/-- 02 R54, 03 R62, R63, R69, R73, 06 R177, 12 R340: seal blocks of one lane. Lane 0 sends a block sealed under the number and epoch
announced, its field with the next number and the tag of the block before, the other GCC bytes as 0 and the overhead unchanged,
the group's TTI, and counts the payload and the source's BIP-8 errors; the first block of a channel has a number from DRB, and so has the block after a promotion, in its
epoch. Lane 1 takes the number and epochs of lane 0. A disagreement of the twins voids the tag and marks the unit FAILED. A received
block that was announced leaves decrypted, with GCC as 0, any other as zeros, counted; its announcement is taken where the key
is held. A tag other than the field carries is noted for sensing with an event. Of a lane that no unit carries zeros leave and no tag
is kept (the model's choice, log entry 86), and a TTI that three multiframes in a row carry is taken into TTI_RX. A block of another size changes nothing. -/
def StreamBlocksPart : Prop := ∀ (s : State) (c : Fin 8192) (x : LaneBlock),
  (∀ n b k, StreamSends s c 0 n x → (s.stream 0 c 0).block = some b → (s.stream 0 c 0).epoch = (s.chan c).curEpoch →
    s.epochKey 0 c (s.stream 0 c 0).epoch = some k → Leaves (.sealBlockTx c 0 x) s fun t =>
      (t.stream 0 c 0).cur = some b ∧ (t.stream 0 c 0).block = some ((b + 1) % 2 ^ 64) ∧ (t.stream 0 c 0).opens = false ∧
        t.cnt64 (ccOff c 1) = (s.cnt64 (ccOff c 1) + x.payload.length) % 2 ^ 64 ∧
        ∃ ct, Crypto.gcmSeal k.key (ivOf k.salt 0 b) (blockAad b (s.stream 0 c 0).epoch 0) x.payload = (ct, (t.stream 0 c 0).prevTag) ∧
          t.out = s.out ++ [.otn true (s.spg c) "LANE0"
            (ct ++ s.laneGcc c 0 ((s.stream 0 c 0).field ((b + 1) % 2 ^ 64) (s.stream 0 c 0).epoch false) ++ x.ohd ++ s.ttiTx true (s.spg c))] ∧
        t.cnt64 (pcOff false (4 * s.streamHpg c) 14) = (s.cnt64 (pcOff false (4 * s.streamHpg c) 14) + x.sm.bip) % 2 ^ 64) ∧
  (∀ n k, StreamSends s c 0 n x → (s.stream 0 c 0).block = none → s.drbServes 2 = true → s.epochKey 0 c (s.chan c).curEpoch = some k →
    Leaves (.sealBlockTx c 0 x) s fun t => ∃ b, (t.stream 0 c 0).cur = some b ∧ (t.stream 0 c 0).block = some ((b + 1) % 2 ^ 64)) ∧
  (∀ n b k, StreamSends s c 0 n x → (s.stream 0 c 0).block = some b → (s.chan c).curEpoch ≠ 0 → (s.chan c).curEpoch ≠ (s.stream 0 c 0).epoch →
    s.drbServes 2 = true → s.epochKey 0 c (s.stream 0 c 0).epoch = some k → Leaves (.sealBlockTx c 0 x) s fun t =>
      (t.stream 0 c 0).cur = some b ∧ (t.stream 0 c 0).epoch = (s.chan c).curEpoch ∧ (t.stream 0 c 0).opens = true) ∧
  (∀ n b nb k, StreamSends s c 1 n x → (s.stream 0 c 0).cur = some b → (s.stream 0 c 0).block = some nb →
    s.epochKey 0 c (s.stream 0 c 0).curEpoch = some k → Leaves (.sealBlockTx c 1 x) s fun t =>
      (t.stream 0 c 1).cur = some b ∧ (t.stream 0 c 1).block = some nb ∧ (t.stream 0 c 1).epoch = (s.stream 0 c 0).epoch) ∧
  (∀ n b k w, StreamSends s c 0 n x → (s.stream 0 c 0).block = some b → s.epochKey 0 c (s.stream 0 c 0).epoch = some k →
    Leaves (.sealBlockTx c 0 { x with lg := .mismatch w }) s fun t => (t.stream 0 c 0).cur = some b ∧ (t.stream 0 c 0).prevVoid = true ∧
      bit (t.reg (pLane 0 n + 0x100)) 5 = true) ∧
  (∀ (l : Fin 2) field n b k, StreamTakes s c l x → s.unitOf 1 (s.spg c) (l == 1) = some n → s.knownBlock c l = some (b, k) →
    Leaves (.sealBlockRx c l x field) s fun t => (t.stream 1 c l).cur = some b ∧
      .otn false (s.streamHpg c) (laneName l)
        ((Crypto.gcmOpen k.key (ivOf k.salt l b) (blockAad b (s.stream 1 c l).epoch l) x.payload []).1 ++ s.laneGcc c l [] ++ x.ohd ++ s.ttiTx false (s.streamHpg c)) ∈ t.out) ∧
  (∀ (l : Fin 2) field n, StreamTakes s c l x → s.unitOf 1 (s.spg c) (l == 1) = some n → (s.stream 1 c l).block = none →
    Leaves (.sealBlockRx c l x field) s fun t => Counted s t (pLane 1 n + 0x140) ∧
      .otn false (s.streamHpg c) (laneName l) (List.replicate x.payload.length 0 ++ s.laneGcc c l [] ++ x.ohd ++ s.ttiTx false (s.streamHpg c)) ∈ t.out ∧
        ((t.stream 1 c l).block = some (beNat (cut field 16 8)) ↔ (s.epochKey 1 c (beNat (cut field 24 2))).isSome = true)) ∧
  (∀ (l : Fin 2) field n, StreamTakes s c l x → s.unitOf 1 (s.spg c) (l == 1) = some n → (s.stream 1 c l).prevTag ≠ [] →
    (s.stream 1 c l).prevTag ≠ field.take 16 → nbit (beNat (cut field 26 2)) 1 = false → Leaves (.sealBlockRx c l x field) s fun t =>
      (t.sense (s.spg c)).authHit = true ∧ t.ev (pLane 1 n) 4) ∧
  (∀ (l : Fin 2) field, StreamTakes s c l x → s.unitOf 1 (s.spg c) (l == 1) = none → Leaves (.sealBlockRx c l x field) s fun t =>
    .otn false (s.streamHpg c) (laneName l) (List.replicate x.payload.length 0 ++ s.laneGcc c l [] ++ x.ohd ++ s.ttiTx false (s.streamHpg c)) ∈ t.out ∧
      (t.stream 1 c l).prevTag = [] ∧ (l.val = 0 → ∀ v, x.sm.tti = [v, v, v] → ∀ i : Fin 16, t.reg (pSpt (s.spg c) + 0x240 + 4 * i) = wordAt v i)) ∧
  (∀ l : Fin 2, x.payload.length ≠ s.laneBytes c l → exec (.sealBlockTx c l x) s = .next s ∧ ∀ field, exec (.sealBlockRx c l x field) s = .next s)
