-- ==== Sys2Proof/Laws/State.lean ====
section
/-! SUPPORT. The fields of an updated state: one lemma per field per update. -/
namespace Sys2Proof.Machine

@[simp] theorem State.withDev_dev (s : State) (d : Dev) : (s.withDev d).dev = d := (rfl)
@[simp] theorem State.withDev_regs (s : State) (d : Dev) : (s.withDev d).regs = s.regs := (rfl)
@[simp] theorem State.withDev_cnt (s : State) (d : Dev) : (s.withDev d).cnt = s.cnt := (rfl)
@[simp] theorem State.withDev_latch (s : State) (d : Dev) : (s.withDev d).latch = s.latch := (rfl)
@[simp] theorem State.withDev_gen (s : State) (d : Dev) : (s.withDev d).gen = s.gen := (rfl)
@[simp] theorem State.withDev_mem (s : State) (d : Dev) : (s.withDev d).mem = s.mem := (rfl)
@[simp] theorem State.withDev_isl (s : State) (d : Dev) : (s.withDev d).isl = s.isl := (rfl)
@[simp] theorem State.withDev_saf (s : State) (d : Dev) : (s.withDev d).saf = s.saf := (rfl)
@[simp] theorem State.withDev_pci (s : State) (d : Dev) : (s.withDev d).pci = s.pci := (rfl)
@[simp] theorem State.withDev_lane (s : State) (d : Dev) : (s.withDev d).lane = s.lane := (rfl)
@[simp] theorem State.withDev_slots (s : State) (d : Dev) : (s.withDev d).slots = s.slots := (rfl)
@[simp] theorem State.withDev_portSlots (s : State) (d : Dev) : (s.withDev d).portSlots = s.portSlots := (rfl)
@[simp] theorem State.withDev_chans (s : State) (d : Dev) : (s.withDev d).chans = s.chans := (rfl)
@[simp] theorem State.withDev_paths (s : State) (d : Dev) : (s.withDev d).paths = s.paths := (rfl)
@[simp] theorem State.withDev_peers (s : State) (d : Dev) : (s.withDev d).peers = s.peers := (rfl)
@[simp] theorem State.withDev_vault (s : State) (d : Dev) : (s.withDev d).vault = s.vault := (rfl)
@[simp] theorem State.withDev_ports (s : State) (d : Dev) : (s.withDev d).ports = s.ports := (rfl)
@[simp] theorem State.withDev_streams (s : State) (d : Dev) : (s.withDev d).streams = s.streams := (rfl)
@[simp] theorem State.withDev_senses (s : State) (d : Dev) : (s.withDev d).senses = s.senses := (rfl)
@[simp] theorem State.withDev_optics (s : State) (d : Dev) : (s.withDev d).optics = s.optics := (rfl)
@[simp] theorem State.withDev_kiln (s : State) (d : Dev) : (s.withDev d).kiln = s.kiln := (rfl)
@[simp] theorem State.withDev_engines (s : State) (d : Dev) : (s.withDev d).engines = s.engines := (rfl)
@[simp] theorem State.withDev_fronts (s : State) (d : Dev) : (s.withDev d).fronts = s.fronts := (rfl)
@[simp] theorem State.withDev_harbours (s : State) (d : Dev) : (s.withDev d).harbours = s.harbours := (rfl)
@[simp] theorem State.withDev_boot (s : State) (d : Dev) : (s.withDev d).boot = s.boot := (rfl)
@[simp] theorem State.withDev_free (s : State) (d : Dev) : (s.withDev d).free = s.free := (rfl)
@[simp] theorem State.withDev_out (s : State) (d : Dev) : (s.withDev d).out = s.out := (rfl)
@[simp] theorem State.withDev_pending (s : State) (d : Dev) : (s.withDev d).pending = s.pending := (rfl)

@[simp] theorem State.withRegs_dev (s : State) (r : Tbl Word) : (s.withRegs r).dev = s.dev := (rfl)
@[simp] theorem State.withRegs_regs (s : State) (r : Tbl Word) : (s.withRegs r).regs = r := (rfl)
@[simp] theorem State.withRegs_cnt (s : State) (r : Tbl Word) : (s.withRegs r).cnt = s.cnt := (rfl)
@[simp] theorem State.withRegs_latch (s : State) (r : Tbl Word) : (s.withRegs r).latch = s.latch := (rfl)
@[simp] theorem State.withRegs_gen (s : State) (r : Tbl Word) : (s.withRegs r).gen = s.gen := (rfl)
@[simp] theorem State.withRegs_mem (s : State) (r : Tbl Word) : (s.withRegs r).mem = s.mem := (rfl)
@[simp] theorem State.withRegs_isl (s : State) (r : Tbl Word) : (s.withRegs r).isl = s.isl := (rfl)
@[simp] theorem State.withRegs_saf (s : State) (r : Tbl Word) : (s.withRegs r).saf = s.saf := (rfl)
@[simp] theorem State.withRegs_pci (s : State) (r : Tbl Word) : (s.withRegs r).pci = s.pci := (rfl)
@[simp] theorem State.withRegs_lane (s : State) (r : Tbl Word) : (s.withRegs r).lane = s.lane := (rfl)
@[simp] theorem State.withRegs_slots (s : State) (r : Tbl Word) : (s.withRegs r).slots = s.slots := (rfl)
@[simp] theorem State.withRegs_portSlots (s : State) (r : Tbl Word) : (s.withRegs r).portSlots = s.portSlots := (rfl)
@[simp] theorem State.withRegs_chans (s : State) (r : Tbl Word) : (s.withRegs r).chans = s.chans := (rfl)
@[simp] theorem State.withRegs_paths (s : State) (r : Tbl Word) : (s.withRegs r).paths = s.paths := (rfl)
@[simp] theorem State.withRegs_peers (s : State) (r : Tbl Word) : (s.withRegs r).peers = s.peers := (rfl)
@[simp] theorem State.withRegs_vault (s : State) (r : Tbl Word) : (s.withRegs r).vault = s.vault := (rfl)
@[simp] theorem State.withRegs_ports (s : State) (r : Tbl Word) : (s.withRegs r).ports = s.ports := (rfl)
@[simp] theorem State.withRegs_streams (s : State) (r : Tbl Word) : (s.withRegs r).streams = s.streams := (rfl)
@[simp] theorem State.withRegs_senses (s : State) (r : Tbl Word) : (s.withRegs r).senses = s.senses := (rfl)
@[simp] theorem State.withRegs_optics (s : State) (r : Tbl Word) : (s.withRegs r).optics = s.optics := (rfl)
@[simp] theorem State.withRegs_kiln (s : State) (r : Tbl Word) : (s.withRegs r).kiln = s.kiln := (rfl)
@[simp] theorem State.withRegs_engines (s : State) (r : Tbl Word) : (s.withRegs r).engines = s.engines := (rfl)
@[simp] theorem State.withRegs_fronts (s : State) (r : Tbl Word) : (s.withRegs r).fronts = s.fronts := (rfl)
@[simp] theorem State.withRegs_harbours (s : State) (r : Tbl Word) : (s.withRegs r).harbours = s.harbours := (rfl)
@[simp] theorem State.withRegs_boot (s : State) (r : Tbl Word) : (s.withRegs r).boot = s.boot := (rfl)
@[simp] theorem State.withRegs_free (s : State) (r : Tbl Word) : (s.withRegs r).free = s.free := (rfl)
@[simp] theorem State.withRegs_out (s : State) (r : Tbl Word) : (s.withRegs r).out = s.out := (rfl)
@[simp] theorem State.withRegs_pending (s : State) (r : Tbl Word) : (s.withRegs r).pending = s.pending := (rfl)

+ + + +

» Exercise prompt:
Set the entries down again exactly, beginning with their first line and ending with the line that contains "announced, its field"; omit all other lines.

» Written solution:
/-- 02 R54, 03 R62, R63, R69, R73, 06 R177, 12 R340: seal blocks of one lane. Lane 0 sends a block sealed under the number and epoch
announced, its field with the next number and the tag of the block before, the other GCC bytes as 0 and the overhead unchanged,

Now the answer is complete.